Restricting access to sites

Jim Reid jim at mpn.cp.philips.com
Mon Jul 5 16:01:53 UTC 1999


>>>>> "Simon" == Simon Bond <simon.bond at ptr.co.uk> writes:

    Simon> If a user on machine A tries to go to xxx.com, the DNS
    Simon> query goes from machine A to our DNS server, which then
    Simon> raises the ISDN line to the Internet to perform it's own
    Simon> DNS query. The reply then comes back and the client machine
    Simon> then tries to go to the site (e.g. via FTP or HTTP), which
    Simon> is then blocked by the firewall.

    Simon> So what I'm saying is... I can block FTP or HTTP access to
    Simon> sites, but I can't block the actual DNS query which goes
    Simon> out before that. Now these all raise the ISDN line and I
    Simon> want to stop that.

You can't really do that. One possibility might be to slave the
xxx.com zone so that local lookups don't need to bring up the ISDN
link. However, that's not scalable. And then you have the cost of the
SOA queries every zone-refresh-interval and the odd zone transfer to
consider. These'll bring up the ISDN link too.
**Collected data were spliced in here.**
theorem witness_ResetStepDiscardsARunningCommand :
    { runningModexp with pending := [.reset, .engine] }.pending = .reset :: [.engine] := rfl

/-- Both directions: an accept, a commit. -/
theorem witness_PhaseMovesOnlyAtAcceptCommitReset :
    (after (step { loaded 3 4 7 0 with pending := [.bus (.write 0x00 .b4 1)] })).phase = .run ∧
    (after (step (ready 0x00 3 4 7))).phase = .idle := by decide

/-- Both directions: the flag is set, and cleared. -/
theorem witness_OverrunFlagIsSticky :
    (after (step { runningModexp with pending := [.bus (.write 0x00 .b4 0)] })).ovr = true ∧ runningModexp.ovr = false ∧
    (after (step { runningModexp with ovr := true, pending := [.bus (.write 0x04 .b4 4)] })).ovr = false := by decide

theorem witness_ResultsChangeOnlyAtTheirCommitsOrReset :
    (∀ rest, modinvAtExit.pending ≠ .reset :: rest) ∧ step modinvAtExit = .next (after (step modinvAtExit)) ∧
    (after (step modinvAtExit)).res ≠ modinvAtExit.res ∧ (after (step modinvAtExit)).ex ≠ modinvAtExit.ex :=
  ⟨fun _ => by simp [modinvAtExit, runningEuclid, ready, loaded, State.reset], rfl, by decide, by decide⟩

theorem witness_BusAddressesMapToOffsets : Config.base - 1 < Config.base ∨ Config.base + 0x80 ≤ Config.base + 0x80 :=
  .inr le_rfl

/-- The first and the last offset of each range in the map that some access is legal on. -/
theorem witness_LegalAccessesAreThoseOfTheMap :
    legalAccess 0x0C .b4 = true ∧ legalAccess 0x0C .b2 = false ∧ legalAccess 0x10 .b1 = true ∧
    legalAccess 0x27 .b1 = true ∧ legalAccess 0x28 .b1 = false ∧ legalAccess 0x30 .b1 = true ∧
    legalAccess 0x4F .b1 = true ∧ legalAccess 0x50 .b1 = false ∧ legalAccess 0x7C .b4 = true := by decide

theorem witness_IllegalAccessChangesNothing : legalAccess 0x11 .b2 = false := by decide

theorem witness_ReadsAssembleBytesBigEndian : legalAccess 0x16 .b2 = true := by decide

theorem witness_RegisterBytesAreBigEndian : (7 : Nat) < 8 ∧ (3 : Nat) < 4 := by decide

/-- The two ends of the operand registers. -/
theorem witness_OperandWritesReplaceTheTouchedBytesOnly :
    (legalAccess 0x10 .b4 = true ∧ 0x10 ≤ (0x10 : BitVec 7).toNat ∧ (0x10 : BitVec 7).toNat < 0x28) ∧
    (legalAccess 0x27 .b1 = true ∧ 0x10 ≤ (0x27 : BitVec 7).toNat ∧ (0x27 : BitVec 7).toNat < 0x28) := by decide

/-- `ITER`, the first and the last result byte, `ID`. -/
theorem witness_ReadOnlyRegistersDiscardWrites :
    legalAccess 0x0C .b4 = true ∧ (legalAccess 0x30 .b1 = true ∧ 0x30 ≤ (0x30 : BitVec 7).toNat) ∧
    (legalAccess 0x4F .b1 = true ∧ 0x30 ≤ (0x4F : BitVec 7).toNat) ∧
    (legalAccess 0x7C .b4 = true ∧ 0x30 ≤ (0x7C : BitVec 7).toNat) := by decide

theorem witness_IrqFollowsDoneAndEnable :
    (ready 0x00 0 0 0).phase = .run ∧ engineTurn (ready 0x00 0 0 0) = .next (after (engineTurn (ready 0x00 0 0 0))) ∧
    (after (engineTurn (ready 0x00 0 0 0))).phase = .idle ∧ State.reset.phase = .idle := ⟨rfl, rfl, by decide, rfl⟩

theorem witness_HostCannotDisturbARunningCommand : runningModexp.phase = .run := rfl

theorem witness_ResultsDoNotDependOnHostTransactions :
    runningModexp.phase = .run ∧
    engineTurn ([Transaction.write 0x14 .b4 99].foldl (fun acc x => busStep x acc) runningModexp) =
      .next (after (engineTurn ([Transaction.write 0x14 .b4 99].foldl (fun acc x => busStep x acc) runningModexp))) ∧
    engineTurn runningModexp = .next (after (engineTurn runningModexp)) := ⟨rfl, rfl, rfl⟩

theorem witness_UnpadInvertsPad : ([1, 2, 3, 4] : List Byte).length % 4 = 0 := rfl

/-- The key `(5, 29)`, modulus 35, on a buffer of one block below it: `2^5 mod 35 = 32`, `32^29 mod 35 = 2`. -/
theorem witness_DecryptUndoesEncrypt :
    (35 : Dword) ≠ 0 ∧ ([0, 0, 0, 2] : List Byte).length % 4 = 0 ∧
    ∀ v ∈ bytesToBlocks (pad [0, 0, 0, 2]),
      v.toNat < (35 : Dword).toNat ∧
      (v.toNat ^ (5 : Dword).toNat % (35 : Dword).toNat) ^ (29 : Dword).toNat % (35 : Dword).toNat = v.toNat := by
  have blocks : bytesToBlocks (pad [0, 0, 0, 2]) = [2] := by decide
  rw [blocks]
  refine ⟨by decide, rfl, fun v hv => ?_⟩
  rw [List.mem_singleton.1 hv]
  refine ⟨by decide, ?_⟩
  show (2 ^ 5 % 35) ^ 29 % 35 = 2
  norm_num

theorem witness_CommandsCarryTheHostContracts :
    (loaded 3 4 7 0).phase = .idle ∧ (loaded 3 4 7 0).pending = [] ∧ (loaded 3 4 7 0).opa ≠ 0 ∧
    (loaded 3 4 7 0).opm ≠ 0 := ⟨rfl, rfl, by decide, by decide⟩

/-- K2: `p = q = 5`, `e = 23`, `d = 7`, accepted with the source's default. -/
theorem witness_AcceptedKeysMeetTheSevenChecks :
    buildKeyPair {} 1 [5, 5] [23] =
      some { publicKey := { exponent := 23, modulus := 25 }, privateKey := { exponent := 7, modulus := 25 } } ∧
    buildKeyPair { rejectEqualPrimes := true } 1 [5, 5] [23] = none := by decide

theorem witness_SearchesAnswerTheFirstDrawThatPasses :
    (generatePrime {} [4, 5]).isSome = true ∧ (drawExponent {} 24 [2, 5]).isSome = true := by decide

/-- A write and a read, each with a legal access and an illegal one. -/
theorem witness_HostStatementsMakeOneTransactionAndGoOn :
    [HostStmt.wr .b1 0x00 (.lit 1)][0]? = some (.wr .b1 0x00 (.lit 1)) ∧
    HostExpr.eval { script := [] } (.lit 1) = some 1 ∧
    [HostStmt.rd .b4 0x7C { name := "id" }][0]? = some (.rd .b4 0x7C { name := "id" }) ∧
    memRead 0x7C .b4 State.reset = .data 0x52414B07#32 ∧ legalAccess 0x28 .b4 = false ∧
    ({ name := "id" } : HostName) ≠ { name := "x" } := by decide

end Sys2Proof.Tests
end

section
/-! What a step of the machine can do, said once, and the statements about the state (10_state.md): the phase, the
status flags, the result registers, and what the host's transactions leave alone. -/

namespace Sys2Proof.Machine

variable {i : Instr} {s t : State} {ws : Writes}

/-! Which accesses reach a control register (20_memory.md R61, R65). -/

/-- The register map's lookup: the byte lies in the row of its register. -/
theorem regAt_some {off k : Nat} {r : Reg} (h : regAt off = some (r, k)) :
    ∃ row ∈ registerMap, row.reg = r ∧ off = row.offset + k ∧ k < r.bytes := by
  simp only [regAt] at h
  split at h
  · rename_i row found
    cases h
    have inRow := List.find?_some found
    simp only [Bool.and_eq_true, decide_eq_true_eq] at inRow
    exact ⟨row, List.mem_of_find?_eq_some found, rfl, by omega, by omega⟩
  · cases h

/-- Every control register of the map is aligned to its four bytes (20_memory.md R61). -/
theorem registerMap_control_aligned :
    ∀ row ∈ registerMap, row.reg.isControl = true → row.reg.bytes = 4 ∧ row.offset % 4 = 0 := by decide

/-- A legal access whose first byte is a control register's has four bytes and is aligned (20_memory.md R65). -/
theorem legalAccess_control {off : BitVec 7} {n : Size} (h : legalAccess off n = true)
    (control : controlByte off.toNat = true) : n = .b4 ∧ off.toNat % 4 = 0 := by
  have first : (touched off n).any controlByte = true :=
    List.any_eq_true.2 ⟨off.toNat, List.mem_map.2 ⟨0, by cases n <;> decide, rfl⟩, control⟩
  simp only [legalAccess, first, Bool.and_eq_true, beq_iff_eq, Bool.not_true, Bool.false_or] at h
  obtain ⟨⟨⟨⟨-, aligned⟩, -⟩, -⟩, four⟩ := h
  cases n <;> simp_all [Size.bytes]

/-- A legal access that begins in a control register covers that register exactly. -/
theorem legalAccess_control_row {off : BitVec 7} {n : Size} {r : Reg} {k : Nat} (h : legalAccess off n = true)
    (hr : regAt off.toNat = some (r, k)) (control : r.isControl = true) :
    n = .b4 ∧ ∃ row ∈ registerMap, row.reg = r ∧ off.toNat = row.offset := by
  obtain ⟨four, aligned⟩ := legalAccess_control h (by simp [controlByte, hr, control])
  obtain ⟨row, mem, rfl, place, inRow⟩ := regAt_some hr
  obtain ⟨bytes, rowAligned⟩ := registerMap_control_aligned row mem control
  exact ⟨four, row, mem, rfl, by omega⟩

theorem registerMap_cmd_offset : ∀ row ∈ registerMap, row.reg = .cmd → row.offset = 0x00 := by decide

theorem registerMap_status_offset : ∀ row ∈ registerMap, row.reg = .status → row.offset = 0x04 := by decide

/-- The only legal access that begins in `CMD` is the 4-byte one at its offset. -/
theorem legalAccess_cmd {off : BitVec 7} {n : Size} {k : Nat} (h : legalAccess off n = true)
    (hr : regAt off.toNat = some (.cmd, k)) : off = 0x00 ∧ n = .b4 := by
  obtain ⟨four, row, mem, isCmd, start⟩ := legalAccess_control_row h hr rfl
  exact ⟨BitVec.eq_of_toNat_eq (start.trans (registerMap_cmd_offset row mem isCmd)), four⟩

/-- The only legal access that begins in `STATUS` is the 4-byte one at its offset. -/
theorem legalAccess_status {off : BitVec 7} {n : Size} {k : Nat} (h : legalAccess off n = true)
    (hr : regAt off.toNat = some (.status, k)) : off = 0x04 ∧ n = .b4 := by
  obtain ⟨four, row, mem, isStatus, start⟩ := legalAccess_control_row h hr rfl
  exact ⟨BitVec.eq_of_toNat_eq (start.trans (registerMap_status_offset row mem isStatus)), four⟩

/-! What one step of each agent can do. -/

/-- What a host transaction can do: accept a word, overrun, acknowledge, or write nothing but operands, `CTRL.IE` and
the bus's answer. -/
theorem busStep_cases (tr : Transaction) (s : State) :
    (∃ v reply, tr = .write 0x00 .b4 v ∧ s.phase = .idle ∧ busStep tr s = { accept v s with reply := reply }) ∨
    (∃ v reply, tr = .write 0x00 .b4 v ∧ s.phase = .run ∧ busStep tr s = { overrun s with reply := reply }) ∨
    (∃ v reply, tr = .write 0x04 .b4 v ∧ busStep tr s = { writeStatus v s with reply := reply }) ∨
    (∃ opa opb opm ie reply,
      busStep tr s = { s with opa := opa, opb := opb, opm := opm, ie := ie, reply := reply }) := by
  cases tr with
  | read off n => exact .inr (.inr (.inr ⟨_, _, _, _, _, rfl⟩))
  | write off n v =>
    rw [busStep_write]
    obtain same | ⟨x, opa⟩ | ⟨x, opb⟩ | ⟨x, opm⟩ | ⟨legal, ⟨k, reg⟩, idle, eq⟩ | ⟨legal, ⟨k, reg⟩, run, eq⟩ |
      ⟨legal, ⟨k, reg⟩, eq⟩ | ctrl := memWrite_cases off n v s
    · rw [same]; exact .inr (.inr (.inr ⟨_, _, _, _, _, rfl⟩))
    · rw [opa]; exact .inr (.inr (.inr ⟨_, _, _, _, _, rfl⟩))
    · rw [opb]; exact .inr (.inr (.inr ⟨_, _, _, _, _, rfl⟩))
    · rw [opm]; exact .inr (.inr (.inr ⟨_, _, _, _, _, rfl⟩))
    · obtain ⟨rfl, rfl⟩ := legalAccess_cmd legal reg
      rw [eq]; exact .inl ⟨v, _, rfl, idle, rfl⟩
    · obtain ⟨rfl, rfl⟩ := legalAccess_cmd legal reg
      rw [eq]; exact .inr (.inl ⟨v, _, rfl, run, rfl⟩)
    · obtain ⟨rfl, rfl⟩ := legalAccess_status legal reg
      rw [eq]; exact .inr (.inr (.inl ⟨v, _, rfl, rfl⟩))
    · rw [ctrl]; exact .inr (.inr (.inr ⟨_, _, _, _, _, rfl⟩))

/-- What the engine's turn can do: nothing while idle; while a command runs, change the kernel registers alone, take
the error entry, or commit what the running command computes. -/
theorem engineTurn_effect (h : engineTurn s = .next t) :
    (s.phase = .idle ∧ t = s) ∨
    (∃ k, s.phase = .run ∧ t = { s with k := k }) ∨
    (∃ c, s.phase = .run ∧ t = raiseError c s) ∨
    (∃ i ws, Running i s ∧ kernelResult i s = .ok ws ∧ t = commitOk ws s) := by
  obtain idle | ⟨i, running, he⟩ | ⟨-, run, -, eq⟩ := engineTurn_cases h
  · exact .inl idle
  · obtain ⟨c, -, eq⟩ | ⟨ws, -, -, eq⟩ | ⟨ws, result, -, eq⟩ := exec_cases he
    · exact .inr (.inr (.inl ⟨c, running.1, eq⟩))
    · exact .inr (.inl ⟨_, running.1, eq⟩)
    · exact .inr (.inr (.inr ⟨i, ws, running, result, eq⟩))
  · exact .inr (.inr (.inl ⟨_, run, eq⟩))

/-- What a step of the machine can do: reset, the engine's turn (scheduled, or because nothing is), or a host
transaction. -/
theorem step_cases (h : step s = .next t) :
    (∃ rest, s.pending = .reset :: rest ∧ t = resetStep { s with pending := rest }) ∨
    (∃ rest, (s.pending = [] ∨ s.pending = .engine :: rest) ∧ engineTurn { s with pending := rest } = .next t) ∨
    (∃ tr rest, s.pending = .bus tr :: rest ∧ t = busStep tr { s with pending := rest }) := by
  cases hp : s.pending with
  | nil =>
    rw [step_empty hp] at h
    exact .inr (.inl ⟨[], .inl rfl, by rw [← hp]; exact h⟩)
  | cons a rest =>
    rw [step_scheduled hp] at h
    cases a with
    | reset => cases h; exact .inl ⟨rest, rfl, rfl⟩
    | engine => exact .inr (.inl ⟨rest, .inr rfl, h⟩)
    | bus tr => cases h; exact .inr (.inr ⟨tr, rest, rfl, rfl⟩)

/-! The phase and the status flags (10_state.md R30 to R32, R39). -/

theorem busy_and_done_eq_false_iff : (busy s && s.done) = false ↔ (s.phase = .run → s.done = false) := by
  simp [busy]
This might well create
more traffic than the odd lookup of xxx.com. 

You could of course master a fake xxx.com domain on your name server.
That'll stop the off-site DNS lookups for sure, but it will probably
break all traffic from your site to xxx.com. And that "solution" isn't
really scalable either.

Probably the best you can hope for is that all internal lookups get
sent to your local name server, and it builds up a good cache so that
the ISDN line only comes up when the name server is asked for a name
it hasn't already cached. You have to accept that some off-site DNS
traffic is unavoidable, so DNS lookups will bring up your ISDN
link. The trick will be to keep call charges to a minimum: (a) the
Internet doesn't need to query your name server; (b) after a DNS
lookup you keep the link up for 1 PTT-charging-unit-number-of-seconds
in the hope that soon after the lookup some local application sends
data to the external name/address that has just been looked up.